-- ==== Sys2Proof/Certificates/Slice0/Obligations.lean ====
section
/-! DEFINITION. The statements for the provers. Each says which rules of spec/ it states; a statement about an instruction's completion takes its
operands through readSrc, its destination through writeDst and its memory through access, whose own statements stand beside it. -/

open Sys2Proof Sys2Proof.Machine

/-- A step runs the decoded instruction: when the next turn is an agent's, its active context may issue, and the bytes at its PC are a whole
instruction of one fetch block, step is exec of what they decode to; a step of another agent is run as its row says; and, by the model's choice (log
entry 2), the head of the agenda is the next turn. -/
def Obligations.StepRunsDecoded : Prop :=
  (∀ (s v u : State) (key : Nat) (i : Instr), nextTurn s = (.issue key, v) → v.halted = false → isAgent key = true → u = focusOn v key →
    canIssue u = true → clockStopped u (clusterOf key) = false → dueTake u = false →
    ∀ len, len = (u.byteAt (locIst u.focus u.cur.pc.toNat)).toNat % 4 → len ≠ 0 → u.cur.pc.toNat % 32 + lenBytes len ≤ 32 →
    decode (u.insnAt u.focus u.cur.pc) = .ok i → step s = exec i u)
  ∧ (∀ (s v : State) (i : Instr), nextTurn s = (.event i, v) → v.halted = false → isStep i = true → awaitsClock v i = false → namesAgents i = true →
    step s = exec i v)
  ∧ (∀ (s : State) (t : Turn) (ts : List Turn), s.agenda = t :: ts → nextTurn s = (t, { s with agenda := ts, tick := s.tick + 1 }))

/-- Every instruction and every step of another agent goes on in a next state, from every state; a step of the module refuses nothing, and stops only
when a turn names an agent that the module has not (the model's own bound: log entry 9). -/
def Obligations.StepNeverRefuses : Prop :=
  (∀ (i : Instr) (s : State), ∃ t, exec i s = .next t)
  ∧ (∀ (s : State) (r : Refusal), step s ≠ .refused r)
  ∧ (∀ (s : State) (f : Fault), step s = .fault f → f = .noSuchAgent ∧
      ((∃ key, (nextTurn s).1 = .issue key ∧ isAgent key = false) ∨ ∃ i, (nextTurn s).1 = .event i ∧ namesAgents i = false))

/-- A word whose LEN is 00 raises ILLFETCH with DETAIL 0 and one that crosses its fetch block raises it with DETAIL 1, before any other field is
looked at; a word that no opcode claims, or that a reserved value spoils, raises ILLOP, whatever its predicate (log entry 7). COMPLETION of the two
forms that stand for such words, from every state: exec of zeroedWordFetch, and exec of unassignedOpcode, answers a next state, the entry of the fault
that is the form's whole effect. A module whose clocks have stopped changes nothing but the turn it is at, until it is reset (as the model reads R23:
log entry 10); the host still writes its own memory, and the mailbox of a module whose keys are erased still takes a request, which it refuses.
Predication as a whole: an instruction whose predicate, after its inversion, has no bit set takes its issue and moves the PC, and does nothing else.
An instruction that its agent does not run raises ILLOP, whatever its predicate (as the model reads R274 and R289: log entry 7). -/
def Obligations.IssueChecksAndFetchFaults : Prop :=
  ((∀ (s v u : State) (key : Nat), nextTurn s = (.issue key, v) → v.halted = false → isAgent key = true → u = focusOn v key →
    canIssue u = true → clockStopped u (clusterOf key) = false → dueTake u = false →
    ∀ len, len = (u.byteAt (locIst u.focus u.cur.pc.toNat)).toNat % 4 →
    (len = 0 → step s = .next (takeFault u u.focus u.act { code := 2, detail := 0 }))
    ∧ (len ≠ 0 → 32 < u.cur.pc.toNat % 32 + lenBytes len → step s = .next (takeFault u u.focus u.act { code := 2, detail := 1 }))
    ∧ (len ≠ 0 → u.cur.pc.toNat % 32 + lenBytes len ≤ 32 → ∀ e, decode (u.insnAt u.focus u.cur.pc) = .error e →
      step s = .next (takeFault u u.focus u.act { code := 1 })))
  ∧ (∀ (s : State) (raw : BitVec 128), exec (.zeroedWordFetch raw) s = .next (takeFault s s.focus s.act { code := 2, detail := 0 })
    ∧ exec (.unassignedOpcode raw) s = .next (takeFault s s.focus s.act { code := 1 })))
  ∧ (∀ (s v : State) (t : Turn), nextTurn s = (t, v) → v.halted = true →
    (t = .event .moduleReset → step s = exec .moduleReset v)
    ∧ (∀ a bs, t = .hostStore a bs → step s = .next { v with hostMem := v.hostMem.putN a bs })
    ∧ (∀ x, t = .event (.attestRequest x) → v.keysErased = true → step s = exec (.attestRequest x) v)
    ∧ (∀ x, t = .event (.registerWrite 0x300020 x) → v.keysErased = true → step s = exec (.registerWrite 0x300020 x) v)
    ∧ (t ≠ .event .moduleReset → (∀ a bs, t ≠ .hostStore a bs) →
      (v.keysErased = false ∨ ((∀ x, t ≠ .event (.attestRequest x)) ∧ ∀ x, t ≠ .event (.registerWrite 0x300020 x))) → step s = .next v))
  ∧ (∀ (i : Instr) (s : State) (c : Com) (w : Where), wholePred i = some c → runsOn i = some w → w.ok s.focus = true → s.feDue = false →
    s.predBusy c.pred.p = false → s.predMask c.pred = 0 → exec i s = .next (retire s))
  ∧ (∀ (i : Instr) (s : State) (w : Where), runsOn i = some w → w.ok s.focus = false → s.feDue = false →
    exec i s = .next (takeFault s s.focus s.act { code := 1 }))

/-- Taking a fault: the context freezes with its code and keeps every register, its PC stays at the instruction (at the next one for TRAP and BRK),
the packet with the fields of R233 is in its debug window and, of a tile core, the last on its way to the leaf; the other context, every other core
and all of memory stay as they are. Returning from a fault: a context that RESUME lets go on is RUNNING if it is the active one and READY if the
shadow, at the PC at which it stood, with FCODE 0 and its registers; REDIR does the same at another PC, and the wait or the reply of the instruction
that it leaves goes on (as the model reads R241 and R327: log entry 23). -/
def Obligations.TakingAndLeavingAFault : Prop :=
  (∀ (s t : State) (key : Nat) (n : Bool) (f : FaultInfo), t = takeFault s key n f →
    (t.ctx key n).st = .frozen ∧ (t.ctx key n).fcode = BitVec.ofNat 8 f.code
    ∧ (t.ctx key n).pc = (if f.code = 13 ∨ f.code = 14 then nextPc (s.ctx key n).pc (s.lenAt key (s.ctx key n).pc) else (s.ctx key n).pc)
    ∧ (t.ctx key n).g = (s.ctx key n).g ∧ (t.ctx key n).p = (s.ctx key n).p ∧ (t.ctx key n).vw = (s.ctx key n).vw ∧ (t.ctx key n).t = (s.ctx key n).t
    ∧ (t.ctx key n).status = (s.ctx key n).status ∧ (t.ctx key n).loop = (s.ctx key n).loop ∧ (t.ctx key n).q4 = (s.ctx key n).q4
    ∧ t.ctx key (!n) = s.ctx key (!n) ∧ (∀ k, k ≠ key → t.core k = s.core k) ∧ t.mem = s.mem ∧ t.fabric = s.fabric
    ∧ (t.core key).q = (s.core key).q ∧ (t.core key).vq = (s.core key).vq ∧ (t.core key).active = (s.core key).active
    ∧ (t.core key).pktOut = (if isTile key then (s.core key).pktOut ++ [(t.ctx key n).packet] else (s.core key).pktOut)
    ∧ (f.code < 2 ^ 8 → f.space < 2 ^ 8 → f.detail < 2 ^ 24 → ∀ p, p = (t.ctx key n).packet →
      p.extractLsb' 0 8 = BitVec.ofNat 8 f.code ∧ p.extractLsb' 16 13 = BitVec.ofNat 13 key ∧ p.extractLsb' 29 3 = BitVec.ofNat 3 n.toNat
      ∧ p.extractLsb' 32 32 = (s.ctx key n).pc.setWidth 32 ∧ p.extractLsb' 64 128 = BitVec.ofNat 128 (s.insnAt key (s.ctx key n).pc)
      ∧ p.extractLsb' 192 64 = BitVec.ofNat 64 f.addr ∧ p.extractLsb' 256 8 = BitVec.ofNat 8 f.space ∧ p.extractLsb' 264 24 = BitVec.ofNat 24 f.detail
      ∧ p.extractLsb' 288 32 = (t.ctx key n).pc.setWidth 32 ∧ p.extractLsb' 448 64 = BitVec.ofNat 64 (s.tbOf (clusterOf key))))
  ∧ ((∀ (s : State) (key : Nat) (n : Bool) (t : State), t = unfreeze s key n →
    (t.ctx key n).st = (if n = (s.core key).active then .running else .ready) ∧ (t.ctx key n).fcode = 0 ∧ (t.ctx key n).pc = (s.ctx key n).pc
    ∧ (t.ctx key n).g = (s.ctx key n).g ∧ (t.ctx key n).p = (s.ctx key n).p ∧ (t.ctx key n).vw = (s.ctx key n).vw
    ∧ (t.ctx key n).status = (s.ctx key n).status ∧ t.ctx key (!n) = s.ctx key (!n) ∧ (∀ k, k ≠ key → t.core k = s.core k) ∧ t.mem = s.mem)
  ∧ (∀ (s : State) (key : Nat) (n : Bool), canResume s key n = true ↔ (s.ctx key n).st = .frozen ∧ (s.ctx key n).vac = false)
  ∧ (∀ (s : State) (key : Nat) (n : Bool) (pc : BitVec 15), pc ≠ (s.ctx key n).pc →
      redirCtx s key n pc false = resumeCtx (settleAway ((leaveInstr s key n).modCtx key n fun c => { c with pc }) key n) key n)
  ∧ (∀ (s : State) (key : Nat) (n : Bool),
      redirCtx s key n (s.ctx key n).pc false = resumeCtx (settleAway (s.modCtx key n fun c => { c with pc := (s.ctx key n).pc }) key n) key n))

**********

_WHAT THE EXERCISE ASKS_
Reproduce, exactly as they stand in the data above, the lines from the one that holds "32 < u.cur.pc.toNat" to the one that holds "0x300020 x) v)", inclusive.

_OUTPUT BELOW_
    ∧ (len ≠ 0 → 32 < u.cur.pc.toNat % 32 + lenBytes len → step s = .next (takeFault u u.focus u.act { code := 2, detail := 1 }))
    ∧ (len ≠ 0 → u.cur.pc.toNat % 32 + lenBytes len ≤ 32 → ∀ e, decode (u.insnAt u.focus u.cur.pc) = .error e →
      step s = .next (takeFault u u.focus u.act { code := 1 })))
  ∧ (∀ (s : State) (raw : BitVec 128), exec (.zeroedWordFetch raw) s = .next (takeFault s s.focus s.act { code := 2, detail := 0 })
    ∧ exec (.unassignedOpcode raw) s = .next (takeFault s s.focus s.act { code := 1 })))
  ∧ (∀ (s v : State) (t : Turn), nextTurn s = (t, v) → v.halted = true →
    (t = .event .moduleReset → step s = exec .moduleReset v)
    ∧ (∀ a bs, t = .hostStore a bs → step s = .next { v with hostMem := v.hostMem.putN a bs })
    ∧ (∀ x, t = .event (.attestRequest x) → v.keysErased = true → step s = exec (.attestRequest x) v)
    ∧ (∀ x, t = .event (.registerWrite 0x300020 x) → v.keysErased = true → step s = exec (.registerWrite 0x300020 x) v)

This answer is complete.